# a good shoulder routine



## swordfish (Aug 10, 2005)

This was my shoulder workout today, if anyone is trying to find a good shoulder workout, this one was pretty good

db seated shoulder press- 3 sets of 8-10
upright rows- 10,8,8
rear raises- 10,8,8
heavy db shrugs- 12,10,10


a good solid routine.


----------



## Doublebase (Aug 10, 2005)

My shoulder routine:

4 sets of standing presses


----------



## Squaggleboggin (Aug 10, 2005)

Three sets of standing shoulder presses for me as well.
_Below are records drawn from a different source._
-- ==== Sys2Proof/Tests/Slice0.lean ====
section
/-! SUPPORT. Tests with expected results from spec/, and for each statement with hypotheses a witness that meets them. -/

namespace Sys2Proof.Tests

open Sys2Proof Sys2Proof.Machine

/-! ## Well-formedness refuses ill-formed commands (R72, R76) -/

theorem test_wf_refuses_writeBits_0 : ¬ (Instr.writeBits 0xCC 0).wf := by decide
theorem test_wf_refuses_writeBits_9 : ¬ (Instr.writeBits 0xCC 9).wf := by decide
theorem test_wf_refuses_readBits_0 : ¬ (Instr.readBits 0).wf := by decide
theorem test_wf_refuses_readBits_9 : ¬ (Instr.readBits 9).wf := by decide
theorem test_wf_refuses_reservedHigh_7 : ¬ (Instr.reservedHigh 7).wf := by decide
theorem test_programs_may_not_use_reserved : ¬ Instr.reserved7.programMayUse ∧ ¬ (Instr.reservedHigh 0xF).programMayUse := by decide

/-! ## Decoding: words written out from R75, R78, R79 and spec/95_test_vectors.md -/

theorem test_decode_nop : decodeWord 0b0000_000_0_00000000 = .nop := by decide
theorem test_decode_busReset : decodeWord 0b0001_000_0_00000000 = .busReset := by decide
theorem test_decode_busReset_ignored_fields : decodeWord 0x1FFF = .busReset := by decide
theorem test_decode_writeBits : decodeWord 0b0010_010_0_00000101 = .writeBits 0x05 3 := by decide
theorem test_decode_writeByte : decodeWord 0x2ECC = .writeBits 0xCC 8 := by decide
theorem test_decode_readBits : decodeWord 0b0011_110_0_00000000 = .readBits 7 := by decide
theorem test_decode_readBit : decodeWord 0x3000 = .readBits 1 := by decide
theorem test_decode_triplet : decodeWord 0b0100_000_1_00000000 = .triplet true := by decide
theorem test_decode_crcLoad : decodeWord 0b0101_000_0_01011010 = .crcLoad 0x5A := by decide
theorem test_decode_crcUpdate : decodeWord 0b0110_000_0_00101000 = .crcUpdate 0x28 := by decide
theorem test_decode_reserved7 : decodeWord 0b0111_000_0_00000000 = .reserved7 := by decide
theorem test_decode_reservedHigh : decodeWord 0b1111_000_1_00100011 = .reservedHigh 0xF := by decide
theorem test_decode_table_word : decodeTableWord 16 0x8000 = some (.reservedHigh 8) := by decide
theorem test_decode_bytes_low_first : decodeBytes [0x05, 0x24, 0xAA] = .ok (.writeBits 0x05 3, [0xAA]) := by decide
theorem test_decode_cut_short : decodeBytes [0x05] = .error .wordCutShort := by decide
theorem test_expand_pseudo :
    encode (Pseudo.writeByte 0xF0).expand = 0x2EF0 ∧ encode Pseudo.readByte.expand = 0x3E00 ∧
      encode (Pseudo.writeBit true).expand = 0x2001 ∧ encode Pseudo.readBit.expand = 0x3000 ∧
      encode Pseudo.crcClear.expand = 0x5000 := by decide

/-! ## One step on small states -/

/-- A reset block with the default constants, one cycle in a microsecond and the registers at offset 0x40. -/
def blk : State := { State.reset with cfg := Config.defaults 1 0x40 }

/-- `blk` with a running command at slot `k` and microsecond `t`, and the last two values of `ow_in`. -/
def running (cur : Timed) (t k : Nat) (older : Bool) : State :=
  { blk with seq := .run { Run.start cur with t := t, k := k }, owOe := true, sync := [true, older] }

/-- The coming edge writes `v` to offset `off`. -/
def writing (off : Offset) (v : Byte) (s : State) : State := { s with pins := [⟨false, true, off, v, false⟩] }

/-- The coming edge has `rst = 1`. -/
def resetting (s : State) : State := { s with pins := [⟨true, true, 1, 0x10, false⟩] }

/-- The block after one step on a table word. -/
def ran (w : Nat) (s : State) : State := (s.withFetchWord 16 w).after 1

/-- A-1 of spec/95_test_vectors.md. -/
theorem test_nop_clears_flags : (ran 0x0000 { blk with pd := true, bf := true, ill := true }).status = 0x02 := by decide

/-- A-2. -/
theorem test_reserved7_sets_ill : (ran 0x7000 blk).status = 0x08 := by decide

/-- A-3. -/
theorem test_reservedHigh_sets_ill : (ran 0xF123 blk).status = 0x08 ∧ (ran 0xF123 blk).cmdl = 0x23 := by decide

/-- Section 2.2. -/
theorem test_crcLoad : (ran 0x505A blk).crc = 0x5A ∧ (ran 0x505A blk).status = 0x00 := by decide

/-- Section 2.2. -/
theorem test_crcUpdate : (ran 0x6028 blk).crc = 0xE1 ∧ (ran 0x6001 { blk with crc := 0xE1 }).crc = 0xE9 := by decide

/-- A-6: a CMDH write while BUS_RESET runs. -/
theorem test_cmdh_while_busy : ((writing 1 0x50 (running .busReset 3 0 true)).after 1).status = 0x11 := by decide

/-- A-9: a CMDH write at the completion edge itself. -/
theorem test_cmdh_at_completion : ((writing 1 0x50 (running (.readBits 1) 69 0 true)).after 1).status = 0x10 := by decide

/-- A-10: reset wins. -/
theorem test_reset_wins : ((resetting { blk with pd := true, bf := true }).after 1).status = 0x00 := by decide

/-- BR-2: the first attempt without presence is the last one. -/
theorem test_busReset_no_presence : ((running .busReset 969 0 true).after 1).status = 0x00 := by decide

/-- BR-1: presence sampled at 3 * 970 + 560 makes another attempt. -/
theorem test_busReset_presence :
    ((running .busReset 3469 3 false).after 1).seq = .run { Run.start .busReset with t := 3470, k := 3, p := true } := by decide

/-- W-1: the second slot of `WRITE_BITS #0x05, 3` is low on [70,130). -/
theorem test_writeBits_low :
    ((running (.writeBits 0x05 3) 128 1 true).after 1).owOe = true ∧ ((running (.writeBits 0x05 3) 129 1 true).after 1).owOe = false := by
  decide

/-- W-1: it completes at 210. -/
theorem test_writeBits_end : ((running (.writeBits 0x05 3) 209 2 true).after 1).seq = .idle := by decide

/-- RB-1: the fourth sample, 1, folds CRC from 00 to 8C. -/
theorem test_readBits_fold : ((running (.readBits 8) 224 3 true).after 1).crc = 0x8C := by decide

/-- RB-5: the third sample of `READ_BITS 3` leaves CRC as it is. -/
theorem test_readBits_no_fold : ((running (.readBits 3) 154 2 true).after 1).crc = 0x00 := by decide

/-- T-7 and T-8: the pattern 0b11 after the second slot. -/
theorem test_triplet_fault :
    (({ running (.triplet true) 0 0 true with
        seq := .run { Run.start (.triplet true) with t := 139, k := 1, a1 := true, a2 := true } } : State).after 1).data = 0x07 := by
  decide

/-- T-5: 0b10 writes 0 whatever the hint. -/
theorem test_triplet_zero :
    (({ running (.triplet true) 0 0 true with
        seq := .run { Run.start (.triplet true) with t := 209, k := 2, a2 := true } } : State).after 1).data = 0x02 := by
  decide

/-- CRC-1 of section 2.1, and the residue of L1-7. -/
theorem test_crc_records :
    crc8Of [0x02, 0x1C, 0xB8, 0x01, 0x00, 0x00, 0x00] = 0xA2 ∧ crc8Of [0x28, 0x00, 0, 0, 0, 0, 0, 0x29] = 0x3D := by
  decide +kernel

/-! ## Witnesses -/

/-- A parameter set with the shortest times, for short runs. -/
def tiny : Config :=
  { Config.defaults 1 0x40 with
    tRstl := 1, tPds := 2, tRstr := 1, tSlot := 4, tW1l := 1, tW1h := 3, tW0l := 2, tW0h := 2, tRl := 1, tRs := 2, tRh := 1,
    resetRetries := 1, syncStages := 1 }

/-- An idle block with the shortest times. -/
def small : State := { State.reset with cfg := tiny, sync := [true] }

/-- Code A of spec/95_test_vectors.md. -/
def codeA : List Byte := [0x28, 0x01, 0, 0, 0, 0, 0, 0x29]

/-- Code B. -/
def codeB : List Byte := [0x28, 0x02, 0, 0, 0, 0, 0, 0x70]

/-- A device with a code, no alarm, and a mode. -/
def dev (rom : List Byte) (m : Mode) : Device := ⟨rom, false, m⟩

/-- An idle block on a line with the given devices. -/
def onLine (ds : List Device) : Wired (List Device) := ⟨blk, ds, 0⟩

theorem witness_DecodeUndoesEncode : (Instr.writeBits 0xFF 1).wf ∧ (Instr.readBits 8).wf ∧ (Instr.reservedHigh 8).wf := by decide

theorem witness_EveryWordLiesInOneRow : opcodeRows[0]? = some ⟨0x0000, 0xF000⟩ ∧ opcodeRows[8]? = some ⟨0x8000, 0x8000⟩ := by decide

theorem witness_idle : blk.busy = false ∧ blk.cfg.wf ∧ blk.seq = .idle := by decide

theorem witness_busy : (running (.readBits 8) 69 0 true).busy = true ∧ (running .busReset 0 0 true).busy = true := by decide

theorem witness_NopCompletes : opField 0x0FFF = 0x0 ∧ { blk with pd := true, bf := true, ill := true }.status = 0x0E := by decide

theorem witness_ReservedOpcodesOnlySetIll :
    Instr.busReset.isReserved = false ∧ { blk with ill := true }.busy = false ∧ (opField 0x7000).toNat = 0x7 := by decide

theorem witness_UntimedCommandsNeverRaiseBusy : (Instr.crcLoad 3).isTimed = false ∧ blk.seq = .idle := by decide

theorem witness_StepRunsThePresentedCommand :
    (writing 1 0x10 blk).nextPins = ⟨false, true, 1, 0x10, false⟩ ∧ (writing 1 0x10 blk).busy = false ∧
      (writing 1 0x10 (running .busReset 3 0 true)).busy = true := by decide

theorem witness_DroppedWordLeavesTheCommandRunning :
    (let s := writing 1 0x00 { blk with cerr := true }; s.cerr = true ∧ (s.after 1).cerr = false ∧ step s = .next (s.after 1)) ∧
      (let s := resetting { blk with cerr := true }; s.cerr = true ∧ (s.after 1).cerr = false ∧ step s = .next (s.after 1)) := by
  exact ⟨⟨by decide, by decide, step_eq _⟩, by decide, by decide, step_eq _⟩

theorem witness_ResetEdgeTakesTheResetValues :
    (let s : State := { running .busReset 3 0 true with pins := [⟨true, true, 1, 0x10, false⟩, ⟨false, true, 1, 0x10, false⟩] }
     s.nextPins.rst = true ∧ (s.after 1).nextPins = ⟨false, true, 1, 0x10, false⟩) := by decide

theorem witness_HostReadsFollowTheRegisterMap :
    5 ≤ (5 : Offset).toNat ∧ 5 ≤ (15 : Offset).toNat ∧ blk.hostReadAt 0x3F = none ∧ blk.hostReadAt 0x40 = some 0x00 ∧
      blk.hostReadAt 0x4F = some 0x00 ∧ blk.hostReadAt 0x50 = none := by decide

theorem witness_OtherAccessesHaveNoEffect :
    blk.nextPins.rst = false ∧ blk.nextPins.hWe = false ∧ (writing 2 0xFF blk).nextPins.rst = false ∧
      2 ≤ (writing 2 0xFF blk).nextPins.hAddr.toNat ∧ 2 ≤ (writing 15 0xFF blk).nextPins.hAddr.toNat := by decide

theorem witness_CmdlWriteStoresAndDisturbsNothing :
    (writing 0 0x5A (running .busReset 3 0 true)).nextPins = ⟨false, true, 0, 0x5A, false⟩ := by decide

theorem witness_PdChangesOnlyWhenABusResetCompletes :
    (let s : State := { blk with pd := true, seq := .run { Run.start .busReset with t := 969 } }
     step s = .next (s.after 1) ∧ (s.after 1).pd ≠ s.pd) ∧
      (let s := resetting { blk with pd := true }; step s = .next (s.after 1) ∧ (s.after 1).pd ≠ s.pd) :=
  ⟨⟨step_eq _, by decide⟩, ⟨step_eq _, by decide⟩⟩

theorem witness_DataChangesOnlyWhenAReadCompletes :
    (let s : State := { blk with seq := .run { Run.start (.readBits 1) with t := 69, sh := 1 } }
     step s = .next (s.after 1) ∧ (s.after 1).data ≠ s.data) ∧
      (let s : State := { blk with seq := .run { Run.start (.triplet true) with t := 209, k := 2 } }
       step s = .next (s.after 1) ∧ (s.after 1).data ≠ s.data) ∧
      (let s := resetting { blk with data := 1 }; step s = .next (s.after 1) ∧ (s.after 1).data ≠ s.data) :=
  ⟨⟨step_eq _, by decide⟩, ⟨step_eq _, by decide⟩, ⟨step_eq _, by decide⟩⟩

theorem witness_CrcChangesOnlyInThreeWays :
    (let s := writing 1 0x50 { blk with cmdl := 0x5A }; step s = .next (s.after 1) ∧ (s.after 1).crc ≠ s.crc) ∧
      (let s := writing 1 0x60 { blk with cmdl := 0x28 }; step s = .next (s.after 1) ∧ (s.after 1).crc ≠ s.crc) ∧
      (let s := running (.readBits 8) 14 0 true; step s = .next (s.after 1) ∧ (s.after 1).crc ≠ s.crc) ∧
      (let s := resetting { blk with crc := 1 }; step s = .next (s.after 1) ∧ (s.after 1).crc ≠ s.crc) :=
  ⟨⟨step_eq _, by decide⟩, ⟨step_eq _, by decide⟩, ⟨step_eq _, by decide⟩, ⟨step_eq _, by decide⟩⟩

theorem witness_BfIsSetOnlyByATripletWithNoDevice :
    (let s : State := { blk with seq := .run { Run.start (.triplet false) with t := 139, k := 1, a1 := true, a2 := true } }
     step s = .next (s.after 1) ∧ s.bf = false ∧ (s.after 1).bf = true) :=
  ⟨step_eq _, by decide⟩

theorem witness_EveryStepKeepsTheInvariant : Inv small ∧ step small = .next (small.after 1) :=
  ⟨⟨by decide, by decide, rfl⟩, step_eq _⟩

theorem witness_running_invariant :
    Inv { small with seq := .run { Run.start (.readBits 8) with t := 31, k := 7 }, owOe := false } :=
  ⟨by decide, by decide, ⟨by decide, by decide, by decide, ⟨by decide, by decide⟩, (by decide : 7 < 8), by decide, fun h => absurd h (by decide)⟩, by decide⟩

theorem witness_DisciplinedHostSeesNoErrorFlags :
    (let s := writing 1 0x10 blk; Clean s ∧ Disciplined s ∧ step s = .next (s.after 1)) :=
  ⟨⟨by decide, by decide⟩, fun _ _ => by decide, step_eq _⟩

theorem witness_HostCannotDisturbARunningCommand :
    (let s := { running (.readBits 8) 14 0 true with pins := [⟨false, false, 2, 0, true⟩] }
     let s' := { s with pins := [⟨false, true, 1, 0x10, true⟩] }
     SameCommand s s' ∧ ∀ j, j < 1 → (s.after j).busy = true ∧ (s.pinsAt j).rst = false ∧ (s'.pinsAt j).rst = false ∧
       (s.pinsAt j).devLow = (s'.pinsAt j).devLow) :=
  ⟨⟨rfl, rfl, rfl, rfl, rfl, rfl, rfl, rfl, rfl⟩, by decide⟩

theorem witness_LineMattersOnlyAtSampleInstants :
    presenceInstant tiny { Run.start .busReset with t := 1 } = false ∧ readInstant tiny { Run.start (.readBits 8) with t := 1 } = false ∧
      readInstant tiny { Run.start (.triplet true) with t := 2 } = false ∧
      2 ≤ ({ Run.start (.triplet true) with k := 2 } : Run).k ∧ 0 + 1 < (Config.defaults 2 0).clkPerUs := by decide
But I also do clean and presses so I basically train them twice, although in the clean I use my legs to get the bar over my head, too, so I guess it's almost like three additional cheat sets.


----------



## P-funk (Aug 10, 2005)

ask milos sarcev.


----------



## Squaggleboggin (Aug 10, 2005)

Yeah, and find out how to shape a muscle.


----------



## CowPimp (Aug 10, 2005)

Looks good, but I must say that I prefer to do my shoulder pressing standing up.  Give the ol' core a little extra work.


----------



## GFR (Aug 11, 2005)

Warmup

D.B. seated press 4 sets of 6-10

cable laterals 3 sets of 8-12 reps

upright rows 3 sets of 8-12 reps


rear delts done on lat day only


----------



## CowPimp (Aug 11, 2005)

My routine consists of 1 set of standing BB military presses 1/4 lifting sessions.  I goto complete failure, and I often do as many rest pause repetitions as I can.  Another 1/4 sessions I do standing DB military presses or some accessory exercise, to complete failure of course.


----------